_Directions for this task_. Search the listing below for the word "lastFailed" and copy each line where it appears.
== Given records
/-- A flash pattern at a FLASH value: whether it is in an on-phase (R267). -/
def flashOn (f : Flash) (flashUs : Int) : Bool :=
  let p : Int := 1000 * f.period
  let off : Int := roundDiv (f.phase * p) 256
  let len : Int := 1000 * roundDiv (f.duty * f.period) 256
  decide ((flashUs - off) % p < len)
/-- The FLASH value as a slice's field side has it: its replica while it holds fail-safe states, else the head's (R270). Before the first
valid frame there is no replica, and the head's stands in (DESIGN CHOICE, log entry 129). -/
def fieldFlash (s : State) (n : Nat) : Int :=
  match (s.slc (slotOf n)).flash with
  | some (v, t) => if (s.slc (slotOf n)).failSafe then v + (s.now - t : Nat) else s.flash
  | none => s.flash
/-- A channel's pattern is in an on-phase now: the phase its last edge has given it, and for a main whose reserve is in use the one its
commanded pattern has (R261, R266 bit 6). -/
def onPhaseNow (s : State) (n : Nat) (w : Sw) : Bool :=
  let x := s.sw n w
  if w = .la ∧ (s.stn n).reserveInUse then x.flash.any fun f => flashOn f (fieldFlash s n) else x.lamp.onPhase
/-- Thresholds of a channel await SAVE SAFETY: the candidate gives ONTHR or PTHR another value than the committed configuration (R266 bit
18). -/
def thresholdsWait (s : State) (n : Nat) (w : Sw) : Bool :=
  let o : Obj := .ch n (swChan w)
  s.cfg.cand.any fun c => [Key.ONTHR, .PTHR].any fun k => decide (kOf s c o k ≠ kOf s s.cfg.safety o k)
/-- The lamp channel status word (R266). -/
def lampWord (s : State) (n : Nat) (w : Sw) : W32 :=
  let x := s.sw n w
  let l := x.lamp
  let p := proved s n w
  let fs := match s.key (.ch n (swChan w)) .FAILSAFE with
    | .w "ON" => 1
    | .w "FLASH" => 2
    | _ => 0
  let main := decide (w = .la)
  let low := wordOf [(0, p), (1, p && s.keyIs (.ch n (swChan w)) .PROFILE "LED"), (2, p && !main && hasReserve s n),
    (3, p && main && hasReserve s n), (4, x.cmd || x.flash.isSome), (5, x.flash.isSome), (6, onPhaseNow s n w), (7, p && l.dark),
    (8, p && main && (s.stn n).reserveInUse), (9, p && main && hasReserve s n && (s.stn n).lb.lamp.dark),
    (10, p && decide (0 < l.litFails)), (11, p && l.lastFailed), (12, p && l.lastVoid), (13, p && l.lastSkipped),
    (14, p && ((s.laneSw .a n w).mismatch || (s.laneSw .b n w).mismatch)), (15, p && x.comply), (16, p && x.sat), (17, x.failSafe), (18, p && thresholdsWait s n w),
    (19, p && !s.net.ptp.bit28)]
  let cnt := if p then BitVec.ofNat 32 (l.litFails % 16 * 1048576 + l.gridFails % 4 * 16777216) else 0
  low ||| cnt ||| BitVec.ofNat 32 (fs * 67108864)

/-- The input flags word (R287). -/
def inFlags (s : State) (n k : Nat) : W32 :=
  let i := (s.stn n).inp k
  wordOf [(0, i.on), (1, i.openWire), (2, i.overVolt), (3, decide (k ∈ i.faultTaps)), (4, i.faultTaps.any (· ≠ k)),
    (5, i.supply), (6, i.zero), (7, i.lastFailed)]
/-- A diagnostic fault stands on an input: flags bits 1 to 5 (R287). -/
def inFault (s : State) (n k : Nat) : Bool := decide ((inFlags s n k) &&& 0x3E#32 ≠ 0)
/-- A digital output is on now: not within a test pulse, for which it is off for TPW (R286, R287). -/
def outNow (s : State) (n : Nat) (second : Bool) : Bool :=
  let o := (s.stn n).outp second
  o.on && !(o.pulseAt.any fun t => decide ((s.now : Int) < t + tpw s n))
/-- The output flags word (R287). -/
def outFlags (s : State) (n : Nat) (second : Bool) : W32 :=
  let o := (s.stn n).outp second
  wordOf [(0, o.cmd), (1, outNow s n second), (2, o.overload || o.latched), (3, o.overtemp), (4, o.openLoad), (5, o.supply), (6, o.stuck),
    (7, o.failSafe)]
/-- A diagnostic fault stands on an output: flags bits 2 to 6 (R287). -/
def outFault (s : State) (n : Nat) (second : Bool) : Bool := decide ((outFlags s n second) &&& 0x7C#32 ≠ 0)

/-- A load channel reads dark on its station bit (R239, R265). -/
def darkBit (s : State) (n : Nat) (w : Sw) : Bool :=
  if proved s n w then (s.sw n w).lamp.dark else (s.sw n w).openLoad

/-- A station is out of service (R437, R439). -/
def outOfService (s : State) (n : Nat) : Bool := (s.stn n).outOfService

/-- The station status word (R509); bits 0 to 7 read 0 on a station without an axis. -/
def stStatus (s : State) (n : Nat) : W32 :=
  let t := s.stn n
  let ax := chFitted s n .ax
  let fd := swFlags s n .fd
  wordOf [(0, ax && t.axis.referenced), (1, ax && t.axis.moving), (2, ax && t.axis.fault.isSome), (3, ax && inOn s n .CLOSEDSW),
    (4, ax && inOn s n .LOCKSW), (5, ax && t.obstacle), (6, ax && fdConducts s n), (7, ax && decide (fd &&& 0x7F80#32 ≠ 0)),
    (8, t.la.cmd || t.la.flash.isSome), (9, darkBit s n .la), (10, decide (swFlags s n .la &&& 0x3F80#32 ≠ 0)),
    (11, t.lb.cmd || t.lb.flash.isSome), (12, darkBit s n .lb), (13, decide (swFlags s n .lb &&& 0x3F80#32 ≠ 0)),
    (14, (t.inp 0).on), (15, (t.inp 1).on), (16, (t.inp 2).on), (17, (t.inp 3).on),
    (18, inFault s n 0), (19, inFault s n 1), (20, inFault s n 2), (21, inFault s n 3),
    (22, outNow s n false), (23, outNow s n true), (24, outFault s n false), (25, outFault s n true),
    (26, decide (t.derate < 10000)), (27, t.wait.isSome), (28, t.failSafe), (29, t.linkLost), (30, t.suspect), (31, t.outOfService)]

/-- The type code of a position: slice status bits 1:0 and the capability bits (R39, R41). An enabled, seated slice whose logic side is
unpowered reads 00 (DESIGN CHOICE, log entry 100). -/
def typeCode (s : State) (p : Nat) : Nat :=
  let x := s.slc p
  if !enabled s p || x.absent || x.seated.isNone || !x.powered then 0
  else match x.typeRead with
    | some t => t
    | none => 3

/-- An enable mask came within the last 400 us (R19, R39 bits 14 and 15). -/
def maskValid (at_ : Option Nat) (now : Nat) : Bool :=
  match at_ with
  | none => false
  | some t => decide (now ≤ t + 400)

/-- The slice status word (R39). -/
def slStatus (s : State) (p : Nat) : W32 :=
  let x := s.slc p
  if !enabled s p then 0 else
  wordOf [(2, x.powered), (3, x.link), (4, x.crcSeen), (5, x.lostAt.isSome), (6, x.passed), (7, x.failed), (8, x.failSafe),
    (9, x.latched), (10, s.keyIs (.sl p) .AUTORETURN "ON"), (11, x.newIns), (12, x.heatFail),
    (13, (stationsOf p).any fun n => (s.stn n).derate < 10000), (14, maskValid x.maskAtA s.now), (15, maskValid x.maskAtB s.now)]
  ||| BitVec.ofNat 32 (typeCode s p)
  ||| BitVec.ofNat 32 ((match x.ident with | none => 0 | some i => i.2.toNat % 256) * 65536)
  ||| wordOf ((stationsOf p).map fun n => (24 + n % 8, stFitted s n && (s.stn n).outOfService))

/-- The capability bits (R40). -/
def capBits (s : State) : W32 :=
  BitVec.ofNat 32 ((allSlices.map fun p => typeCode s p * 4 ^ p).sum + s.fit.base * 65536)
  ||| wordOf [(18, s.fit.optT), (19, s.fit.optP), (20, s.fit.j16)]

/-- The committed safety configuration is held, valid and equal in both lanes (R356, unit status bit 13). -/
def safetyValid (s : State) : Bool := s.camp.a.configOk && s.camp.b.configOk
/-- LOOP is closed: both contacts (R38 bit 3). -/
def loopClosed (s : State) : Bool := s.camp.a.contact && s.camp.b.contact
/-- LINE is uncertain (R82). -/
def lineUncertain (s : State) : Bool := decide (s.line.st ≠ .certain)
/-- The KEY input is active (R288). -/
def keyActive (s : State) : Bool := s.camp.key.active
/-- An interlock or a move fails its crate test (R315). -/
def crateReached (s : State) : Bool := s.yar.crateFail

/-- A clip that is kept still clips: one of an axis key while the station is derated, one of a channel while it is dimmed (R320). -/
def clipStands (s : State) (e : Obj × Key) : Bool :=
  match e.1 with
  | .ch n .ax => decide ((s.stn n).derate < 10000)
  | .ch n .la => decide ((s.stn n).la.dim < 100)
  | .ch n .lb => decide ((s.stn n).lb.dim < 100)
  | _ => true
/-- A MOVE or JOG runs below the SPEED it asks for (R320). -/
def speedCut (m : Motion) : Bool := decide (m.phase ≠ .waiting ∧ m.phase ≠ .held) && m.asked.any fun v => decide (v * m.d / 10000 < v)
/-- A policy clip is in force (R38, R320). -/
def clipInForce (s : State) : Bool := s.yar.clips.any (clipStands s) || s.st.any fun e => e.2.axis.motion.any speedCut

/-- A configuration set is loaded; a unit whose set a PAIR ATTACH discards shows none while it attaches (R393, R397; DEDUCED, log entry 144). -/
def setLoaded (s : State) : Bool := s.head.loaded && !s.ops.any fun o => match o.prog with
  | .attaching .. => true
  | _ => false
/-- The unit status word (R38). -/
def unitStatus (s : State) : W32 :=
  wordOf [(0, s.camp.a.driving && !s.camp.safe), (1, s.camp.b.driving && !s.camp.safe), (2, s.camp.safe), (3, loopClosed s), (4, s.camp.loopFault),
    (5, s.net.a.bit), (6, s.net.b.bit), (7, s.net.ptp.bit7), (8, s.net.ptp.self), (9, s.twin.formed), (10, s.twin.silent),
    (11, setLoaded s), (12, s.head.refused), (13, safetyValid s), (14, keyActive s), (15, s.slp.vote.isSome),
    (16, s.slp.reached), (17, allStations.any fun n => (s.stn n).derate < 10000), (18, clipInForce s),
    (19, !s.jrn.buf.isEmpty), (20, s.jrn.fault), (21, s.head.unread), (22, s.head.resetting.isSome),
    (23, s.sess.any fun e => e.2.suspect), (24, s.sup.lowSince.isSome), (25, s.sup.lowSince.isSome && s.head.powered),
    (26, crateReached s), (27, s.fit.optP && lineUncertain s), (28, s.net.ptp.bit28),
    (29, allStations.any fun n => stFitted s n && (s.stn n).outOfService),
    (30, allSlices.any fun p => (s.slc p).lostAt.isSome || (s.slc p).absent), (31, s.head.bit31)]

/-! ## Train-line inputs (R288) -/

/-- The upper and the lower threshold of the train-line inputs in mV, by TLV (R288). -/
def lineThresholds (s : State) : Nat × Nat := if s.keyIs .unit .TLV "24V" then (15000, 9000) else (66000, 40000)
/-- A sample of a train-line circuit: its state by the thresholds, which is the filtered one once it has held for the filter time (R288). -/
def lineSample (s : State) (filter u : Nat) (x : LineIn) : LineIn :=
  let raw := if (lineThresholds s).1 ≤ u then true else if u ≤ (lineThresholds s).2 then false else x.raw
  let since := if raw = x.raw then x.since else s.now
  { raw, since, on := if since + filter ≤ s.now then raw else x.on }

end Sys2Proof.Machine
end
====
_Problem solution_.
    (10, p && decide (0 < l.litFails)), (11, p && l.lastFailed), (12, p && l.lastVoid), (13, p && l.lastSkipped),
    (5, i.supply), (6, i.zero), (7, i.lastFailed)]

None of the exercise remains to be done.